§ Work instructions:
Lines in the listing below that include the word "argByte" need to be copied.

Segment Start: Records shown

/-- R109, R110: SWITCH_FEED is answered by the first condition that holds. For an eligible side the channel
switches to it with cause TICKET, where the residue is below one mark of the new bay; in every case the answer
carries feed_state and closed_reason as they stand afterwards. Where the conversion at the new bay drains it, or leaves
it at or below switch_marks with the twin above them, the channel is back on the first bay at the same event, with
feed_cause DRAINED or THRESHOLD, the ticket still answered DONE (R102, R110); the first bay, which stood by in between,
then has its generation word stepped, its fields as they were or not (R180; log entry 16). -/
def Obligations.SwitchFeedFollowsItsConditions : Prop :=
  ∀ (k : SlotId) (target : Word) (a : Args) (s : State), s.Takes k →
    ∃ t, exec (.switchFeed k target a) s = .next t
      ∧ (11 < target.toNat ∨ 1 < (argByte a 0).toNat →
          KeptAtEnd (s.leftAnswered k 0x16#16 target a (plainAnswer .badArgument)) t)
      ∧ ∀ (c : ChanId) (b : BayId), target.toNat = c.val →
          (argByte a 0 = 0#8 ∧ b = bayA c ∨ argByte a 0 = 1#8 ∧ b = bayB c) →
          (s.feedingBay c = some b → KeptAtEnd (s.leftAnswered k 0x16#16 target a
              (answerOf .done [natByte (s.chan c).feedState.code, natByte (s.chan c).closedReason.code])) t)
          ∧ (s.feedingBay c ≠ some b → s.eligible b = false →
              KeptAtEnd (s.leftAnswered k 0x16#16 target a (answerOf .notEligible
                [natByte (s.chan c).feedState.code, natByte (s.chan c).closedReason.code])) t)
          ∧ (s.feedingBay c ≠ some b → s.eligible b = true →
              t.slot k = requestSlot .answered 0x16#16 target a 0x0001#16
                (fitList 30 0#8 [natByte (t.chan c).feedState.code, natByte (t.chan c).closedReason.code]))
          ∧ (s.feedingBay c = some (twinOf b) → (s.bay (twinOf b)).state = .feeding → s.eligible b = true →
              (s.chan c).residue < (s.bay b).markSize →
              t.feedingBay c = some b ∧ (t.bay b).state = .feeding ∧ (t.bay (twinOf b)).state = .standby
                ∧ (t.chan c).feedCause = .ticket ∧ (t.chan c).closedReason = .none
                ∧ (t.bay b).book = (s.bay b).book ∧ (t.chan c).residue = (s.chan c).residue
                ∧ (∀ b', b' ≠ b → b' ≠ twinOf b → (t.bay b').settled = (s.bay b').settled)
                ∧ ∀ c', c' ≠ c → t.chan c' = s.chan c')
          ∧ (∀ n, s.feedingBay c = some (twinOf b) → (s.bay (twinOf b)).state = .feeding →
              s.eligible b = true → s.eligible (twinOf b) = true → 0 < (s.bay b).markSize →
              n = (s.chan c).residue / (s.bay b).markSize → 0 < n →
              (s.chan c).residue % (s.bay b).markSize < (s.bay (twinOf b)).markSize →
              0 < (s.bay b).book →
              ((s.bay b).book ≤ n →
                (t.bay b).state = .drained ∧ (t.bay b).book = 0 ∧ (t.chan c).feedCause = .drained)
              ∧ (n < (s.bay b).book → (s.bay b).book - n ≤ s.switchMarks c →
                  s.switchMarks c < (s.bay (twinOf b)).book →
                  (t.bay b).state = .standby ∧ (t.bay b).book = (s.bay b).book - n
                    ∧ (t.chan c).feedCause = .threshold)
              ∧ ((s.bay b).book ≤ n
                  ∨ (s.bay b).book - n ≤ s.switchMarks c ∧ s.switchMarks c < (s.bay (twinOf b)).book →
                  t.feedingBay c = some (twinOf b) ∧ (t.bay (twinOf b)).state = .feeding
                    ∧ (t.bay (twinOf b)).book = (s.bay (twinOf b)).book
                    ∧ (t.slot k).status = 0x0001#16
                    ∧ t.gens.bays[twinOf b] = s.gens.bays[twinOf b] + 2#16))

/-! ### Self-tests -/

/-- R203 to R205: self-test code 2 computes V on its fixed inputs and finds the built-in value; code 3 ends with
five POS and one NEG sample, live REFILL_SENSE set and LEAK_SENSE clear. Both end at their taking, and the header shows the record under a
generation pair, whatever it held (R180, R201). -/
def Obligations.KnownAnswerSelfTestsPass : Prop :=
  (swathVolume 16777215 1000000 3 27 65 1023 (factorOf (-32) (clampTemp 200)) = 267882546
    ∧ ∀ (k : SlotId) (bay : Byte) (s : State), s.Takes k → s.selfTest.running = false →
        ∃ t, exec (.selfTestCode2 k bay) s = .next t
          ∧ KeptAtEnd { s.leftAnswered k 0x18#16 0#16 (selfTestArgs 2#8 bay)
              (answerOf .done ([2#8, 2#8, 0#8, 0#8] ++ beBytes 8 267882546)) with
              selfTest := { running := false, code := 2, bay := none, result := 2, failCause := .none
                            slot := none } } t
          ∧ t.notified .test = true ∧ t.gens.header = s.gens.header + 2#16)
  ∧ (∀ (k : SlotId) (bay : Byte) (s : State), s.Takes k → s.selfTest.running = false →
      ∃ t, exec (.selfTestCode3 k bay) s = .next t
        ∧ KeptAtEnd { s.leftAnswered k 0x18#16 0#16 (selfTestArgs 3#8 bay)
            (answerOf .done [3#8, 3#8, 0#8, 0#8, 5#8, 1#8, 1#8]) with
            selfTest := { running := false, code := 3, bay := none, result := 3, failCause := .none
                          slot := none } } t
        ∧ t.notified .test = true ∧ t.gens.header = s.gens.header + 2#16)

/-- R202, R203, R206, R207: codes 5 and 6 start a test that runs on: code 5 puts its fused request behind the
authentication engine's others, code 6 joins the store ticket list as a read of sector 0. A SELF_TEST of code 2,
3, 5 or 6 taken while a test runs is answered BUSY and leaves the record. -/
def Obligations.SelfTestsStartOrAreRefused : Prop :=
  (∀ (k : SlotId) (bay : Byte) (s : State), s.Takes k → s.selfTest.running = false →
      (∃ t, exec (.selfTestCode5 k bay) s = .next t
        ∧ KeptAtEnd { s.leftTaken k 0x18#16 0#16 (selfTestArgs 5#8 bay) none none with
            selfTest := { running := true, code := 5, bay := none, result := 0, failCause := .none
                          slot := some k }
            auth := t.auth } t
        ∧ (s.auth.current = none → s.auth.fifo = [] →
            t.auth = { fifo := [], current := some (codeFiveRequest, false) })
        ∧ (s.auth.current ≠ none →
            t.auth = { s.auth with fifo := s.auth.fifo ++ [codeFiveRequest] }))
      ∧ ∃ t, exec (.selfTestCode6 k bay) s = .next t
        ∧ KeptAtEnd ({ s.leftTaken k 0x18#16 0#16 (selfTestArgs 6#8 bay) none none with
            selfTest := { running := true, code := 6, bay := none, result := 0, failCause := .none
                          slot := some k } }.joinStore (.selfTest k)) t
        ∧ (s.store.op ≠ none → t.store.tickets = s.store.tickets ++ [.selfTest k])
        ∧ (s.store.op = none → s.store.tickets = [] → s.store.powerWarning = false →
            t.store.op = some (.profileRead k)))
  ∧ (∀ (k : SlotId) (bay code : Byte) (cmd : Instr) (s : State), s.Takes k → s.selfTest.running = true →
      (code = 2#8 ∧ cmd = .selfTestCode2 k bay ∨ code = 3#8 ∧ cmd = .selfTestCode3 k bay
        ∨ code = 5#8 ∧ cmd = .selfTestCode5 k bay ∨ code = 6#8 ∧ cmd = .selfTestCode6 k bay) →
      ∃ t, exec cmd s = .next t
        ∧ KeptAtEnd (s.leftAnswered k 0x18#16 0#16 (selfTestArgs code bay) (plainAnswer .busy)) t)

Segment End: Records shown

§ Task response:
      ∧ (11 < target.toNat ∨ 1 < (argByte a 0).toNat →
          (argByte a 0 = 0#8 ∧ b = bayA c ∨ argByte a 0 = 1#8 ∧ b = bayB c) →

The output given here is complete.